February 16, 2006

Tibet: Start of Talks in Beijing

Representatives of the Tibetan government-in-exile arrived in China Wednesday to resume the talks on Tibet. Meanwhile the Tibetan Youth Congress began an indefinite hunger strike in Turin, Italy, the winter Olympics city
The fifth round of talks between the Chinese authorities and the envoys of exiled Tibetan leader the Dalai Lama started in Beijing even as Tibetan supporters began a hunger strike in Italy.

Lodi Gyaltsen Gyari, special envoy of the Dalai Lama, accompanied by senior aide Kelsang Gyaltsen and other representatives of the Tibetan government-in-exile arrived in China Wednesday to resume the talks on Tibet that started in 2002.

Even as the talks began in Beijing, the Tibetan Youth Congress began an indefinite hunger strike in Turin, Italy, where the winter Olympics are being held.

The protestors are asking the Olympic organizers not to hold the games in China till Tibet is freed. Beijing has won the bid to host the Olympics in 2008.

Although the Dalai Lama, the 70-year-old leader revered as the "god-king" by Tibetans, headed for Israel, the envoys received their final instructions from him Monday in India's Bodh Gaya city.

The office of the exiled leader said the Nobel peace laureate was pleased that the present round of talks had resumed.

"For the last four meetings, the envoys have had very candid and serious discussion with their counterparts in the Chinese leadership," a statement issued by the Dalai Lama's office in India said.

Both sides would discuss the issue of greater autonomy of Tibet though Tibet watchers say there have not been any signs of progress.

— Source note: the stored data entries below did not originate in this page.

/-- R396 to R398: a statement waits for the generation's hash, is held with its length, and is refused while tampered or where the device has no mode for it; the hash when complete is
announced and lets the waiting statement go. -/
def Obligations.AttestationStatesAndHashes : Prop :=
  (∀ (s : State) (m : Master), Accepts s m R.ATT_CMD_STATUS →
    (s.rd R.TMP_LATCH ≠ 0 → Completes (.statement m) s fun t => t.get R.ATT_CMD_STATUS = 6 ∧ t.key = s.key ∧ Event t P.ATT E.ATT_DONE) ∧
    (s.rd R.TMP_LATCH = 0 → s.key.attMode = 0 ∨ s.lcs = 3 ∨ s.lcs = 4 → Completes (.statement m) s fun t => t.get R.ATT_CMD_STATUS = 3 ∧ t.key = s.key) ∧
    (s.rd R.TMP_LATCH = 0 → s.key.lcyRun = none → s.lcs ≠ 3 → s.lcs ≠ 4 → s.key.attMode = 1 → s.key.alive = true →
      (s.get R.ATT_STATUS_GEN_HASH_OK = 1 → Completes (.statement m) s fun t => t.get R.ATT_CMD_STATUS = 2 ∧ t.key.stmt.length = 93 ∧ t.get R.ATT_OUT_IDX_IDX = 0 ∧
        t.get R.ATT_STATEMENTS_COUNT = min (s.get R.ATT_STATEMENTS_COUNT + 1) (2 ^ 36 - 1) ∧ Event t P.ATT E.ATT_DONE) ∧
      (s.get R.ATT_STATUS_GEN_HASH_OK = 0 → Completes (.statement m) s fun t => t.get R.ATT_CMD_STATUS = 1 ∧ t.key.attAsked = some s.nowT ∧ t.key.stmt = s.key.stmt))) ∧
  (∀ s : State, s.up islKV = true → s.up islMGT = true → s.get R.ATT_STATUS_GEN_HASH_OK = 0 → s.get R.GEN_IN_FORCE_GEN ≠ 0 →
    Completes .genHash s fun t => t.get R.ATT_STATUS_GEN_HASH_OK = 1 ∧ Event t P.ATT E.ATT_GEN_HASH ∧
      (s.key.attAsked.isSome = true → t.key.attAsked = none ∧ t.get R.ATT_CMD_STATUS = 2))

/-! ## Generations (R403 to R409) -/

/-- R406, R407: PREPARE copies the shadows into the staging sets, or completes at once with the reason why it cannot; the participants report; the decision at D cancels when a report is
missing or a CANCEL has come, and announces the commit otherwise.  No value in force changes. -/
def Obligations.GenerationsPrepareAndDecide : Prop :=
  (∀ (s : State) (m : Master) (tick : Nat), Open s m R.GEN_CMD → s.genState = 0 → s.prove.running = false →
    (s.get R.BOOT_STAGE_STAGE < 2 → Completes (.genPrepare m tick) s fun t => t.get R.GEN_CMD_STATUS = 7 ∧ t.genState = 0 ∧ t.staging = s.staging) ∧
    (2 ≤ s.get R.BOOT_STAGE_STAGE → s.get R.GEN_FENCED_ISLANDS ≠ 0 → Completes (.genPrepare m tick) s fun t =>
      t.get R.GEN_CMD_STATUS = 5 ∧ t.genState = 0 ∧ t.staging = s.staging) ∧
    (2 ≤ s.get R.BOOT_STAGE_STAGE → s.get R.GEN_FENCED_ISLANDS = 0 → ofT108 (s.rdT R.GEN_COMMIT_AT) < s.voteTime tick + s.genGuard + 2 * msU →
      Completes (.genPrepare m tick) s fun t => t.get R.GEN_CMD_STATUS = 6 ∧ t.genState = 0 ∧ t.staging = s.staging) ∧
    (2 ≤ s.get R.BOOT_STAGE_STAGE → s.get R.GEN_FENCED_ISLANDS = 0 → s.rdT R.GEN_COMMIT_AT % 2 ^ 30 = 0 → s.rdT R.GEN_COMMIT_AT / 2 ^ 30 % 2 ^ 30 % 1000000 = 0 →
        s.voteTime tick + s.genGuard + 2 * msU ≤ ofT108 (s.rdT R.GEN_COMMIT_AT) → ofT108 (s.rdT R.GEN_COMMIT_AT) ≤ s.voteTime tick + 60 * secU →
      Completes (.genPrepare m tick) s fun t => t.staging = s.shadow ∧ t.genState = 1 ∧ t.get R.GEN_CMD_STATUS = 1 ∧ t.get R.GEN_NEXT_GEN = s.genNextNum ∧
        t.get R.GEN_PREPARED_ISLANDS = 0 ∧ t.gen.at_ = ofT108 (s.rdT R.GEN_COMMIT_AT) ∧ OnlySlots [R.GEN_CMD, R.GEN_NEXT, R.GEN_PREPARED, R.GEN_STATUS] s t)) ∧
  (∀ (s : State) (m : Master) (tick : Nat), Open s m R.GEN_CMD → s.genState ≠ 0 →
    Completes (.genPrepare m tick) s fun t => t.staging = s.staging ∧ t.gen = s.gen ∧ t.genState = s.genState ∧ Event t P.GLB E.GLB_WC_REJECT) ∧
  (∀ (s : State) (m : Master), Open s m R.GEN_CMD →
    (s.genState = 1 ∨ s.genState = 2 → Completes (.genCancel m) s fun t => t.gen.asked = true ∧ t.regs = s.regs) ∧
    (s.genState ≠ 1 → s.genState ≠ 2 → Completes (.genCancel m) s fun t => t.gen = s.gen ∧ t.get R.GEN_CMD_STATUS = 4)) ∧
  (∀ (s : State) (i : Nat), i < 16 → s.genState = 1 → i ∈ s.participants → s.islandDead i = false → s.up islMGT = true →
    Completes (.preparedReport i) s fun t => bitOn (t.get R.GEN_PREPARED_ISLANDS) i = true ∧
      (∀ j, j ≠ i → bitOn (t.get R.GEN_PREPARED_ISLANDS) j = bitOn (s.get R.GEN_PREPARED_ISLANDS) j) ∧
      ((∀ j ∈ s.participants, j = i ∨ bitOn (s.get R.GEN_PREPARED_ISLANDS) j = true) → t.genState = 2) ∧
      (¬(∀ j ∈ s.participants, j = i ∨ bitOn (s.get R.GEN_PREPARED_ISLANDS) j = true) → t.genState = 1)) ∧
  (∀ s : State, s.genState = 1 ∨ s.genState = 2 → s.gen.at_ - s.genGuard ≤ s.ax.mark →
    (s.gen.asked = true ∨ (∃ i ∈ s.participants, bitOn (s.get R.GEN_PREPARED_ISLANDS) i = false) → Completes .genDecision s fun t =>
      t.genState = 0 ∧ t.staging = [] ∧ t.get R.GEN_CMD_STATUS = 3 ∧ t.get R.GEN_NEXT_GEN = 0 ∧ t.shadow = s.shadow ∧ Event t P.GEN E.GEN_CANCELLED ∧
        (∀ i ∈ s.participants, bitOn (t.get R.GEN_LAGGARDS_ISLANDS) i = !bitOn (s.get R.GEN_PREPARED_ISLANDS) i)) ∧
    (s.gen.asked = false → (∀ i ∈ s.participants, bitOn (s.get R.GEN_PREPARED_ISLANDS) i = true) → Completes .genDecision s fun t =>
      t.genState = 3 ∧ t.staging = s.staging ∧ OnlySlots [R.GEN_STATUS] s t))

/-- R407 to R409: a report of APPLIED is taken, and the last one ends the commit; at T + 1 ms what has not reported is fenced; a fenced island whose return has been run takes the
committed values, and its fence lifts at the next AXMARK. -/
def Obligations.CommitsEndAndFencesLift : Prop :=
  (∀ (s : State) (i : Nat), i < 16 → s.islandDead i = false → s.up islMGT = true → bitOn (s.get R.GEN_FENCED_ISLANDS) i = false → s.genState = 4 → bitOn s.gen.parts i = true →
      kvGet s.gen.keep i = none →
    Completes (.appliedReport i) s fun t => bitOn t.gen.applied i = true ∧
      ((∀ j ∈ s.toApply, j = i ∨ bitOn s.gen.applied j = true) → t.genState = 0 ∧ t.get R.GEN_CMD_STATUS = 2) ∧
      (¬(∀ j ∈ s.toApply, j = i ∨ bitOn s.gen.applied j = true) → t.regs = s.regs)) ∧
  (∀ (s : State) (i : Nat), i < 16 → s.islandDead i = false → s.up islMGT = true → bitOn (s.get R.GEN_FENCED_ISLANDS) i = true → bitOn s.gen.returned i = true →
      kvGet s.gen.late i = none →
    Completes (.appliedReport i) s fun t => kvGet t.gen.late i = some s.ax.marks ∧ kvGet t.gen.keep i = none) ∧
  (∀ (s : State) (cuts : List (Nat × TxRef)), s.genState = 4 → ofT108 (s.rdT R.GEN_LAST_T) + msU ≤ s.ax.mark →
    Completes (.appliedTimeout cuts) s fun t => t.genState = 0 ∧ t.get R.GEN_CMD_STATUS = 2 ∧
      ∀ i ∈ s.toApply, bitOn s.gen.applied i = false → i < 2 ∨ 4 < i → bitOn (t.get R.GEN_FENCED_ISLANDS) i = true) ∧
  (∀ s : State, Completes .unfenced s fun t => ∀ i ∈ genIslands, ∀ m, kvGet s.gen.late i = some m → m < s.ax.marks →
    bitOn (t.get R.GEN_FENCED_ISLANDS) i = false ∧ kvGet t.gen.late i = none ∧ Event t P.GEN E.GEN_UNFENCED)

/-! ## Migrations, shunts and returns (R410 to R413) -/

/-- R410 to R412: a migration starts at its AXMARK, fixes its fence when the old placement has passed COMPOSE or 10 µs have gone, moves the lane's epoch at the fence, and is over when
its entries are rewritten, which completes the host's command. -/
def Obligations.MigrationsMoveALane : Prop :=
  (∀ (s : State) (lane : Nat) (g : Migration), lane < 24 → s.migOf lane = some g → g.begun = false → g.asked < s.ax.marks →
    Completes (.migrationStart lane) s fun t => (t.migOf lane).map (fun x => (x.begun, x.start, x.oldPlace)) = some (true, s.ax.mark, s.placeOf lane) ∧
      t.get R.SHNT_MIG_STAT_ACTIVE = 1 ∧ t.get R.SHNT_MIG_STAT_FROM = lane ∧ OnlySlots [R.SHNT_MIG_STAT] s t) ∧
  (∀ (s : State) (lane tick : Nat) (g : Migration), lane < 24 → s.migOf lane = some g → g.begun = true → g.fence = none →
      (∀ k ∈ (s.coachOf (lane / 4)).cars, g.oldCids.contains k.cid = true → beforeCompose k = false) ∨
        g.start + 10000 * nsU ≤ (s.ctrOf (8 + lane / 4)).at_ tick →
    Completes (.migrationFenceFixed lane tick) s fun t => ∃ f, (t.migOf lane).map (fun x => x.fence) = some (some f) ∧ (s.ctrOf (8 + lane / 4)).at_ tick ≤ f ∧
      t.rdT R.SHNT_MIG_FENCE = toT108 f % 2 ^ 108 ∧ ∀ k ∈ (t.coachOf (lane / 4)).cars, k.place = g.oldPlace → ∀ d, k.depart = some d → d ≤ f) ∧
  (∀ (s : State) (lane tick : Nat) (g : Migration) (f : Int), lane < 24 → s.migOf lane = some g → g.fence = some f → g.fenced = false →
      f ≤ (s.ctrOf (8 + lane / 4)).at_ tick →
    Completes (.migrationFence lane tick) s fun t => kvGetD (t.coachOf (lane / 4)).epochs lane 0 = (kvGetD (s.coachOf (lane / 4)).epochs lane 0 + 1) % 8 ∧
      (t.migOf lane).map (fun x => x.fenced) = some true ∧ (g.shunt = true → t.laneSt lane = 1 ∧ t.isShunted 3 lane = true) ∧
      (g.shunt = false → t.laneSt lane = s.laneSt lane) ∧ (t.coachOf (lane / 4)).cars = (s.coachOf (lane / 4)).cars) ∧
  (∀ (s : State) (lane : Nat) (g : Migration), lane < 24 → s.migOf lane = some g → g.fenced = true →
    Completes (.migrated lane) s fun t => t.migOf lane = none ∧ Event t P.SHNT E.SHNT_MIGRATED ∧
      t.get R.SHNT_MIGRATIONS_COUNT = min (s.get R.SHNT_MIGRATIONS_COUNT + 1) (2 ^ 36 - 1) ∧
      (s.isCmd 1 3 lane = true ∨ s.isCmd 3 3 lane = true → t.get R.SHNT_CMD_STATUS = 2 ∧ t.shunt.cmd = none)) ∧
  (∀ (s : State) (m : Master) (lane dest : Nat), Accepts s m R.SHNT_CMD_STATUS →
    (s.noUnit 3 lane = false → s.proves 3 lane = false → s.laneSt lane = 0 → dest / 4 = lane / 4 → dest ≠ lane → s.laneSt dest = 0 →
      Completes (.migrateCmd m 3 lane dest) s fun t => t.get R.SHNT_CMD_STATUS = 1 ∧ t.shunt.migs.length = s.shunt.migs.length + 1 ∧
        t.shunt.migs.getLast?.map (fun x => (x.lane, x.to_, x.begun, x.shunt)) = some (lane, dest, false, false)) ∧
    (∀ kind, kind ≠ 3 → Completes (.migrateCmd m kind lane dest) s fun t => t.get R.SHNT_CMD_STATUS = 6 ∧ t.shunt = s.shunt ∧ Event t P.SHNT E.SHNT_REFUSED))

China occupied Tibet in 1951 and, after a failed revolt, the Dalai Lama fled into exile in India in 1959.

In 1965, China reshuffled the conquered territory, creating the Tibet Autonomous Region (T.A.R.), which is about one-third of the size of the original kingdom.

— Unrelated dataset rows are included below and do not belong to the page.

-- ==== Sys2Proof/Laws/Nvm.lean ====
section
/-! SUPPORT.
What the nonvolatile memory's controller does, said once: which areas a write leaves alone, and what it leaves in its own.
-/
namespace Sys2Proof.Machine
open Sys2Proof

/-! ## Areas -/

@[simp] theorem ringOf_putRing_same (s : State) (a : NvArea) (r : NvRing) : (s.putRing a r).ringOf a = r := by cases a <;> rfl

theorem putRing_nvm (s : State) (a : NvArea) (r : NvRing) : (s.putRing a r).nvm = match a with
    | .journal => { s.nvm with journal := r } | .keyStore => { s.nvm with keyStore := r } | .lifeCycle => { s.nvm with lifeCycle := r }
    | .startSave => { s.nvm with startSave := r } | .holdover => { s.nvm with holdover := r } := by
  cases a <;> rfl

theorem ringOf_putRing_other (s : State) (a b : NvArea) (r : NvRing) (h : b ≠ a) : (s.putRing a r).ringOf b = s.ringOf b := by
  unfold State.ringOf
  rw [putRing_nvm]
  generalize s.nvm = n
  cases a <;> cases b <;> first | exact absurd rfl h | rfl

theorem ringOf_congr {s t : State} (h : t.nvm = s.nvm) (a : NvArea) : t.ringOf a = s.ringOf a := by unfold State.ringOf; rw [h]

theorem showWear_nvm (s : State) : s.showWear.nvm = s.nvm := by
  unfold State.showWear State.setFlag
  extract_lets top t on
  rw [State.level_nvm, State.set_nvm]
  clear_value on
  show t.nvm = s.nvm
  exact (State.set_nvm _ _ _).trans (State.set_nvm _ _ _)

/-- An erase counts in the wear table and in NVM.ERASES, and leaves every area's records. -/
theorem wearErase_wear (s : State) (k : Nat) : (s.wearErase k).nvm = { s.nvm with wear := kvPut s.nvm.wear k (kvGetD s.nvm.wear k 0 + 1) } := by
  unfold State.wearErase; rw [showWear_nvm]; simp

theorem ringOf_wearErase (s : State) (k : Nat) (a : NvArea) : (s.wearErase k).ringOf a = s.ringOf a := by
  unfold State.ringOf; rw [wearErase_wear]

theorem ringOf_eraseAreaSector_other (s : State) (a b : NvArea) (k : Nat) (h : b ≠ a) : (s.eraseAreaSector a k).ringOf b = s.ringOf b := by
  unfold State.eraseAreaSector; rw [ringOf_wearErase, ringOf_putRing_other _ _ _ _ h]

theorem ringOf_roomFor_other (s : State) (a b : NvArea) (n : Nat) (h : b ≠ a) : (s.roomFor a n).ringOf b = s.ringOf b := by
  unfold State.roomFor
  extract_lets r k k' t
  split
  · rfl
  · rw [ringOf_putRing_other _ _ _ _ h]
    show (if _ then _ else _ : State).ringOf b = _
    split
    · exact ringOf_eraseAreaSector_other _ _ _ _ h
    · rfl

/-! ## Records -/

theorem ringOf_putRec_other (s : State) (a b : NvArea) (ty : Nat) (p : List Word) (st : RecState) (n : Nat) (h : b ≠ a) : (s.putRec a ty p st n).ringOf b = s.ringOf b := by
  unfold State.putRec
  dsimp only
  rw [ringOf_putRing_other _ _ _ _ h, ringOf_roomFor_other _ _ _ _ h]

/-- A record put down is the last of its area, with its type, payload and state. -/
theorem putRec_last (s : State) (a : NvArea) (ty : Nat) (p : List Word) (st : RecState) (n : Nat) :
    ∃ x l, ((s.putRec a ty p st n).ringOf a).recs = l ++ [x] ∧ x.type = ty ∧ x.payload = p ∧ x.state = st := by
  unfold State.putRec
  dsimp only
  rw [ringOf_putRing_same]
  exact ⟨_, _, rfl, rfl, rfl, rfl⟩

theorem raise_ringOf (s : State) (q b : Nat) (a : NvArea) : (s.raise q b).ringOf a = s.ringOf a := ringOf_congr (State.raise_nvm _ _ _) a
theorem bump_ringOf (s : State) (f : Fld) (a : NvArea) : (s.bump f).ringOf a = s.ringOf a := ringOf_congr (State.bump_nvm _ _) a
theorem pulse_ringOf (s : State) (l : Nat) (a : NvArea) : (s.pulse l).ringOf a = s.ringOf a := ringOf_congr (State.pulse_nvm _ _) a

theorem ringOf_writeFail (s : State) (a b : NvArea) (ty : Nat) (p : List Word) (n : Nat) : (s.writeFail a ty p n).ringOf b = (s.putRec a ty p .uncommitted n).ringOf b := by
  unfold State.writeFail; rw [pulse_ringOf, raise_ringOf, bump_ringOf]

theorem injFlag_nvm (s : State) : s.injFlag.nvm = s.nvm := rfl

/-- A write leaves the other areas' records. -/
theorem ringOf_nvWrite_other (s : State) (a b : NvArea) (ty : Nat) (p : List Word) (ok : Bool) (n : Nat) (h : b ≠ a) : (s.nvWrite a ty p ok n).1.ringOf b = s.ringOf b := by
  have e : ∀ u : State, u.injFlag.ringOf b = u.ringOf b := fun u => ringOf_congr (injFlag_nvm u) b
  have key : ∀ u : State, (if ok then ((u.putRec a ty p .committed n).bump R.NVM_RECORDS_COUNT, true) else (u.writeFail a ty p n, false)).1.ringOf b = u.ringOf b := by
    intro u
    split
    · rw [bump_ringOf, ringOf_putRec_other _ _ _ _ _ _ _ h]
    · rw [ringOf_writeFail, ringOf_putRec_other _ _ _ _ _ _ _ h]
  unfold State.nvWrite
  dsimp only
  rw [key]
  split
  · rw [e]
    split
    · rfl
    · rw [ringOf_writeFail, ringOf_putRec_other _ _ _ _ _ _ _ h]
  · rfl

theorem ringOf_nvPut_other (s : State) (a b : NvArea) (ty : Nat) (p : List Word) (n : Nat) (h : b ≠ a) : (s.nvPut a ty p n).ringOf b = s.ringOf b :=
  ringOf_nvWrite_other s a b ty p true n h

/-- A write puts its record down in some state, committed or without its commit word as its read-back says. -/
theorem nvWrite_cases (s : State) (a : NvArea) (ty : Nat) (p : List Word) (ok : Bool) (n : Nat) :
    ∃ u : State, s.nvWrite a ty p ok n = if ok then ((u.putRec a ty p .committed n).bump R.NVM_RECORDS_COUNT, true) else (u.writeFail a ty p n, false) := by
  unfold State.nvWrite
  exact ⟨_, rfl⟩

/-- A write whose read-back matches leaves its record committed, the newest of its types. -/
theorem nvWrite_newest (s : State) (a : NvArea) (ty : Nat) (p : List Word) (types : List Nat) (n : Nat) (h : types.contains ty = true) :
    ((s.nvWrite a ty p true n).1.newest a types).map (fun r => (r.type, r.payload)) = some (ty, p) := by
  obtain ⟨u, e⟩ := nvWrite_cases s a ty p true n
  rw [e]
  clear e
  rw [if_pos rfl]
  unfold State.newest State.committed
  rw [bump_ringOf]
  obtain ⟨x, l, e, h1, h2, h3⟩ := putRec_last u a ty p .committed n
  rw [e, List.filter_append, List.filter_append]
  simp only [List.contains_eq_mem, decide_eq_true_eq] at h
  simp [h1, h2, h3, h]

theorem nvPut_newest (s : State) (a : NvArea) (ty : Nat) (p : List Word) (types : List Nat) (n : Nat) (h : types.contains ty = true) :
    ((s.nvPut a ty p n).newest a types).map (fun r => (r.type, r.payload)) = some (ty, p) := nvWrite_newest s a ty p types n h

/-- A write whose read-back matches leaves its record committed, the last of its area. -/
theorem nvWrite_committed (s : State) (a : NvArea) (ty : Nat) (p : List Word) (n : Nat) :
    ((s.nvWrite a ty p true n).1.committed a).getLast?.map (fun r => (r.type, r.payload)) = some (ty, p) := by
  obtain ⟨u, e⟩ := nvWrite_cases s a ty p true n
  rw [e]
  clear e
  rw [if_pos rfl]
  unfold State.committed
  rw [bump_ringOf]
  obtain ⟨x, l, e, h1, h2, h3⟩ := putRec_last u a ty p .committed n
  rw [e, List.filter_append]
  simp [h1, h2, h3]

/-- A write whose read-back fails leaves its record without its commit word, raises WRITE_FAIL and line 22. -/
theorem nvWrite_fails (s : State) (a : NvArea) (ty : Nat) (p : List Word) (n : Nat) :
    ((s.nvWrite a ty p false n).1.ringOf a).recs.getLast?.map (fun r => r.state) = some .uncommitted ∧ Event (s.nvWrite a ty p false n).1 P.NVM E.NVM_WRITE_FAIL ∧
      (22, 0) ∈ (s.nvWrite a ty p false n).1.flt.causes := by
  obtain ⟨u, e⟩ := nvWrite_cases s a ty p false n
  rw [e]
  clear e
  rw [if_neg Bool.false_ne_true]
  refine ⟨?_, ?_, ?_⟩
  · rw [ringOf_writeFail]
    obtain ⟨x, l, e, -, -, h3⟩ := putRec_last u a ty p .uncommitted n
    rw [e]
    simp [h3]
  · unfold State.writeFail Event
    rw [State.pulse_rd]
    exact State.raise_evtBit _ _ _ (by decide)
  · unfold State.writeFail State.pulse State.lineOn
    split
    · rename_i h; simpa using h
    · simp

end Sys2Proof.Machine
end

The Dalai Lama, who won the Nobel peace prize in 1989 for his peaceful movement to free Tibet, has since then given up the demand for freedom. Now the septuagenarian leader is pressing for autonomy for Tibet with freedom to retain its traditional culture and religion.

However communist China, which has declared T.A.R. to be its inalienable part, has been continuing with its crackdown on Buddhist monks and nuns for revering the photograph of the Dalai Lama and refusing to abjure him as their leader.